Well, yeah that's patently absurd, especially since the fonts were meant for web developers, not end users. MS wasn't just being generous -- they wanted people to write web pages with embedded fonts, thus increasing users' dependence on Internet Explorer. So they commissioned a bunch of fonts that emphasized on-screen usability, as opposed to the print-only or print-and-screen usability of most fonts.It's true that Andalé Mono is very good fixed-width font. I particularly like the way it makes it hard to confuse l with 1, 0 with O, etc. And yes, it scales very well. The first thing I do when configuring any app that uses fixed with fonts -- Xterm, console text editors, IDEs, web browsers -- is to replace the usual Courier or system font with Andalé Mono. Which is not all what MS intended, and mostly illegal. Imagine my dismay!
One quibble with this font is that multiple underbars form a continuous line, which makes source code slightly harder to read. I keep looking for a free font that lacks this problem. But that mostly means amateur efforts, which rarely scale well.

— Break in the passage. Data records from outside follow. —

-- ==== Sys2Proof/Word.lean ====
section
/-! DEFINITION. The word types of the engine: a 24-bit word (00_scope.md R8 `WORD_BITS`, `OFF_BITS`, `PC_BITS`) and the
32-bit transaction code (30_encoding.md R140), and the names the spec gives the areas, the instruction kinds and the mapped
registers. -/

namespace Sys2Proof

/-- A data word, a register, an offset, an address or a queue element: 24 bits (00_scope.md R8, R10). -/
abbrev Word := BitVec 24

/-- The code of a transaction: 32 bits (30_encoding.md R140). -/
abbrev Code := BitVec 32

/-- The two address spaces of the bus (20_memory.md R100); the AREA bit is 0 for X and 1 for Y (30_encoding.md R143). -/
inductive Area where
  | x
  | y
  deriving DecidableEq, Repr, Inhabited

/-- The instruction kind of a read (30_encoding.md R144). -/
inductive Kind where
  | ordinary
  | bitTest
  deriving DecidableEq, Repr, Inhabited

/-- The 25 mapped registers (10_state.md R62). -/
inductive Reg where
  | pctl
  | hckr
  | hcsr
  | hsar
  | htx
  | hrx
  | tx (c : Fin 6)
  | rx (c : Fin 4)
  | saisr
  | saicr
  | tcr
  | tccr
  | rcr
  | rccr
  | chidr
  | odbc
  | embc
  deriving DecidableEq, Repr, Inhabited

end Sys2Proof
end

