/-- 43_esai.md R347: with CPS = C at least 1, acc = 0 and the snapshot at the counter, EXECs that feed exactly k * C cycles, each at
most C, end and make exactly k ticks: k words are pushed to each enabled output queue and TFS toggles k times. The queues are open
and the output queues have room for k words, so that no push holds. -/
def Obligations.PacingIsExact : Prop :=
  ∀ (s : State) (ds : List Nat) (k : Nat), s.bus.bound = true → te s ≠ 0#6 → 1 ≤ s.cfg.cps → s.esai.acc = 0 →
    s.esai.snap = s.core.counter % 2 ^ s.cfg.cycW → (∀ d ∈ ds, d ≤ s.cfg.cps ∧ d < 2 ^ s.cfg.cycW) →
    ds.sum = k * s.cfg.cps → s.e = { status := .live, held := none } → s.InputsOpen →
    (∀ c : Fin 6, s.esai.tcr.getLsbD c.val = true →
      s.esai.outq[c].shut = false ∧ s.esai.outq[c].items.length + k ≤ 8192) →
    ∃ t : State, feed ds s = some t ∧ t.esai.acc = 0 ∧ t.esai.tfs = (s.esai.tfs ^^ decide (k % 2 = 1)) ∧
      ∀ c : Fin 6, t.esai.outq[c] = if s.esai.tcr.getLsbD c.val then
        { items := s.esai.outq[c].items ++ List.replicate k s.esai.txw[c], shut := false } else s.esai.outq[c]

/-! ### Host streams -/

/-- 47_host_streams.md R501: a host push to SHI_RX pushes the truncated word and counts it iff HEN = 1 and HRIE is not 0; on a
full queue the host holds; on a shut queue it ends in end-of-stream and nothing is counted. -/
def Obligations.HostPushShiRx : Prop :=
  ∀ (s : State) (v : Nat),
    (s.shi.rxq.shut = false → s.shi.rxq.items.length < 8192 →
      exec (.hpushShiRx v) s = .next (State.reply s.issuer (.done .unit) { s with shi := { s.shi with
        rxq := { items := s.shi.rxq.items ++ [BitVec.ofNat 24 v], shut := false }, pendRx := rxCounted s } })) ∧
    (s.shi.rxq.shut = false → 8192 ≤ s.shi.rxq.items.length →
      exec (.hpushShiRx v) s = .next { s with hosts := s.hosts ++ [(s.issuer, .push .shiRx (BitVec.ofNat 24 v))] }) ∧
    (s.shi.rxq.shut = true → exec (.hpushShiRx v) s = .next (s.reply s.issuer (.done .endOfStream)))

/-- 47_host_streams.md R503: a host push to ESAI_IN<c>, c at most 3, pushes the truncated word to that channel's queue and to no
other; on a full queue the host holds; on a shut queue it ends in end-of-stream. -/
def Obligations.HostPushEsaiIn : Prop :=
  ∀ (s : State) (v : Nat) (c : Fin 4) (i : Instr),
    ((c = 0 ∧ i = .hpushEsaiIn0 v) ∨ (c = 1 ∧ i = .hpushEsaiIn1 v) ∨ (c = 2 ∧ i = .hpushEsaiIn2 v) ∨
      (c = 3 ∧ i = .hpushEsaiIn3 v)) →
    (s.esai.inq[c].shut = false → s.esai.inq[c].items.length < 8192 →
      exec i s = .next (State.reply s.issuer (.done .unit) { s with esai := { s.esai with
        inq := s.esai.inq.set c { items := s.esai.inq[c].items ++ [BitVec.ofNat 24 v], shut := false } } })) ∧
    (s.esai.inq[c].shut = false → 8192 ≤ s.esai.inq[c].items.length →
      exec i s = .next { s with hosts := s.hosts ++ [(s.issuer, .push (.inp c) (BitVec.ofNat 24 v))] }) ∧
    (s.esai.inq[c].shut = true → exec i s = .next (s.reply s.issuer (.done .endOfStream)))

/-- 47_host_streams.md R502: a host pop from SHI_TX returns the oldest word and leaves `pendTx` as it is; on an empty queue the host
holds; on a shut queue it ends in end-of-stream. -/
def Obligations.HostPopShiTx : Prop :=
  ∀ s : State,
    (∀ w ws, s.shi.txq = { items := w :: ws, shut := false } →
      exec .hpopShiTx s = .next (State.reply s.issuer (.done (.word w))
        { s with shi := { s.shi with txq := { items := ws, shut := false } } })) ∧
    (s.shi.txq = { items := [], shut := false } →
      exec .hpopShiTx s = .next { s with hosts := s.hosts ++ [(s.issuer, .pop .shiTx)] }) ∧
    (s.shi.txq.shut = true → exec .hpopShiTx s = .next (s.reply s.issuer (.done .endOfStream)))

/-- 47_host_streams.md R504: a host pop from ESAI_OUT<c>, c at most 5, returns that channel's oldest word; on an empty queue the
host holds; on a shut queue it ends in end-of-stream. -/
def Obligations.HostPopEsaiOut : Prop :=
  ∀ (s : State) (c : Fin 6) (i : Instr),
    ((c = 0 ∧ i = .hpopEsaiOut0) ∨ (c = 1 ∧ i = .hpopEsaiOut1) ∨ (c = 2 ∧ i = .hpopEsaiOut2) ∨
      (c = 3 ∧ i = .hpopEsaiOut3) ∨ (c = 4 ∧ i = .hpopEsaiOut4) ∨ (c = 5 ∧ i = .hpopEsaiOut5)) →
    (∀ w ws, s.esai.outq[c] = { items := w :: ws, shut := false } →
      exec i s = .next (State.reply s.issuer (.done (.word w))
        { s with esai := { s.esai with outq := s.esai.outq.set c { items := ws, shut := false } } })) ∧
    (s.esai.outq[c] = { items := [], shut := false } →
      exec i s = .next { s with hosts := s.hosts ++ [(s.issuer, .pop (.out c))] }) ∧
    (s.esai.outq[c].shut = true → exec i s = .next (s.reply s.issuer (.done .endOfStream)))

/-- 47_host_streams.md R505: a host access to an ESAI channel out of range changes nothing and returns end-of-stream. -/
def Obligations.ChannelOutOfRangeIsNoOp : Prop :=
  ∀ (s : State) (c v : Nat),
    exec (.hpushEsaiIn4to7 c v) s = .next (s.reply s.issuer (.done .endOfStream)) ∧
    exec (.hpushEsaiIn8to15 c v) s = .next (s.reply s.issuer (.done .endOfStream)) ∧
    exec (.hpopEsaiOut6to7 c) s = .next (s.reply s.issuer (.done .endOfStream)) ∧
    exec (.hpopEsaiOut8to15 c) s = .next (s.reply s.issuer (.done .endOfStream))

/-- 42_queue.md R278: over any interleaving of pushes and pops on an open queue the words popped, followed by the words still in
the queue, are the words that were in it followed by the words pushed: none is lost, doubled or put out of order; and the queue
holds at most 8192 words throughout. -/
def Obligations.QueueIsFifo : Prop :=
  ∀ (q : Queue) (ops : List QueueOp), q.shut = false → q.items.length ≤ 8192 →
    (queueRun ops q [] []).2.2 ++ (queueRun ops q [] []).1.items = q.items ++ (queueRun ops q [] []).2.1 ∧
    (queueRun ops q [] []).1.items.length ≤ 8192 ∧ (queueRun ops q [] []).1.shut = false

/-- 42_queue.md R279: after its shutdown every push, pop and try-pop on a queue fails at once; and no step of the machine opens a
shut queue again or delivers a word from it. -/
def Obligations.ShutdownIsPermanent : Prop :=
  (∀ (q : Queue) (v : Word), (q.shutdown.push v = .shut ∧ q.shutdown.pop = .shut ∧ q.shutdown.tryPop = none)) ∧
  (∀ (s t : State) (id : QId), step s = .next t → (s.queue id).shut = true →
    t.queue id = s.queue id)

/-- 70_reset_and_hazards.md R590, 45_debugger.md R438: the two transactions of TEARDOWN, issued by S, shut every queue and set the
debugger running; after them an E that was held at a queue ends in an abort, and a host that was held ends in end-of-stream. An E
that was held in the debugger wait is released: at a breakpoint its DSTEP is done and the debugger Stopped; elsewhere its instruction
runs and can hold nowhere: it is done, with the debugger Running(none), or a queue access in it ends in an abort, or it faults at a
bit-test read of HRX. Holds, the schedule and the core's instruction are the model's (DESIGN CHOICE, logs 3, 4 and 5). -/
def Obligations.TeardownReleasesEveryone : Prop :=
  ∀ (s : State) (rest : List Entry), s.sched = (pseudoExpand .teardown).map asmEntry ++ rest → s.hostFree .s = true →
    ∃ t u : State, step s = .next t ∧ step t = .next u ∧ u.sched = rest ∧ u.dbg = { s.dbg with mode := .running none } ∧
      (∀ id, u.queue id = { items := (s.queue id).items, shut := true }) ∧ u.e = s.e ∧ u.hosts = s.hosts ∧ u.core = s.core ∧
      (∀ p fr, s.e = { status := .live, held := some (.queue p fr) } →
        resume .e u = .next (State.reply .e .abort { u with e := { status := .aborted, held := none } })) ∧
      (∀ n op, u.hosts.lookup (.h n) = some op →
        resume (.h n) u = .next (State.reply (.h n) (.done .endOfStream)
          { u with hosts := u.hosts.filter (fun p => decide (p.1 ≠ .h n)) })) ∧
      (s.e = { status := .live, held := some .debugger } → BitVec.ofNat 24 s.core.pc ∈ s.dbg.bps →
        resume .e u = doneUnit { u with e := { status := .live, held := none }, dbg := { s.dbg with mode := .stopped } }) ∧
      (s.e = { status := .live, held := some .debugger } → BitVec.ofNat 24 s.core.pc ∉ s.dbg.bps → s.Mapped →
        (resume .e u = .fault .peekEmpty ∧ .read .x 0x94#24 .bitTest ∈ s.core.next.txns) ∨
        ∃ x, resume .e u = .next x ∧
          (x.e = { status := .aborted, held := none } ∨
            (x.e = { status := .live, held := none } ∧ x.dbg = { s.dbg with mode := .running none } ∧
              x.core = { s.core with counter := s.core.next.counter, pc := s.core.next.pc })))

/-! ### The debugger -/

/-- 45_debugger.md R431, R432: BKPT.SET adds its address to the breakpoint set and BKPT.DEL takes it out; neither changes anything
else. -/
def Obligations.BreakpointSetAndDelete : Prop :=
  ∀ (s : State) (a : Word),
    (∃ l, exec (.bkptSet a) s = .next (State.reply s.issuer (.done .unit) { s with dbg := { s.dbg with bps := l } }) ∧
      (∀ b, b ∈ l ↔ b = a ∨ b ∈ s.dbg.bps)) ∧
    (∃ l, exec (.bkptDel a) s = .next (State.reply s.issuer (.done .unit) { s with dbg := { s.dbg with bps := l } }) ∧
      (∀ b, b ∈ l ↔ b ≠ a ∧ b ∈ s.dbg.bps))

/-- 45_debugger.md R433: CONT n sets Running(none) for n = 0 and Running(some n) for n at least 1, in every state of the debugger,
and changes nothing else. -/
def Obligations.ContinueSetsMode : Prop :=
  ∀ (s : State) (n : Nat),
    exec (.cont n) s = .next (State.reply s.issuer (.done .unit)
      { s with dbg := { s.dbg with mode := if n = 0 then .running none else .running (some n) } })

/-- 45_debugger.md R434: a DSTEP of a bound engine holds while the debugger is Stopped, and at a breakpoint becomes Stopped without
executing the instruction, whatever the count. -/
def Obligations.DstepHoldsAndStops : Prop :=
  ∀ s : State, s.bus.bound = true →
    (s.dbg.mode = .stopped → exec .dstep s = .next { s with e := { s.e with held := some .debugger } }) ∧
    (∀ rem, s.dbg.mode = .running rem → BitVec.ofNat 24 s.core.pc ∈ s.dbg.bps →
      exec .dstep s = doneUnit { s with dbg := { s.dbg with mode := .stopped } })

/-- 45_debugger.md R434, 60_exceptions.md R545, R546: a DSTEP that meets no breakpoint executes the core's instruction: its bus
accesses in order, whatever they are and also if there are none, then one EXEC with the counter and the program counter that the
instruction leaves; then the count falls by one, and at zero the debugger is Stopped. The first clause is for every instruction
whose accesses and EXEC end; the second has all of its hypotheses on the state: a write and a read of EMBC, and an EXEC with nothing
enabled. What the engine sees of the core is an input (log 5), and the inner transactions' endings are recorded (log 6). -/
def Obligations.DstepExecutesOneInstruction : Prop :=
  (∀ (s u w : State) (rem : Option Nat), s.bus.bound = true → s.e = { status := .live, held := none } →
    s.dbg.mode = .running rem → rem ≠ some 0 → BitVec.ofNat 24 s.core.pc ∉ s.dbg.bps →
    accesses s.core.next.txns s = some u →
    exec .exec { u with core := { u.core with counter := s.core.next.counter, pc := s.core.next.pc } } = .next w →
    w.e = u.e →
    exec .dstep s = doneUnit { w with dbg := { s.dbg with mode := countedDown rem } }) ∧
  (∀ (s : State) (rem : Option Nat) (v : Nat) (k : Kind), s.Mapped → s.bus.bound = true → te s = 0#6 → hen s = false →
    s.dbg.mode = .running rem → rem ≠ some 0 → BitVec.ofNat 24 s.core.pc ∉ s.dbg.bps →
    s.core.next.txns = [.write .y 0xE6#24 v, .read .y 0xE6#24 k] →
    exec .dstep s = .next { s with
      embc := BitVec.ofNat 24 v
      core := { s.core with counter := s.core.next.counter, pc := s.core.next.pc }
      dbg := { s.dbg with mode := countedDown rem }
      replies := s.replies ++ [⟨.e, .done .unit⟩, ⟨.e, .done (.word (BitVec.ofNat 24 v))⟩, ⟨.e, .done .unit⟩,
        ⟨.e, .done .unit⟩] })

Microsoft may be less a culprit here than AGFA and the other companies that licensed these fonts to them. AGFA charges 22 bucks for each download of Andalé Mono, and no doubt they licensed the font with the understanding that it'd only be used for specific purposes. When it became clear that everybody and anybody was downloading these fonts for all kinds of purposes, MS either had to pony up more licensing fees, or withdraw the fonts. Hardly suprising they did the latter.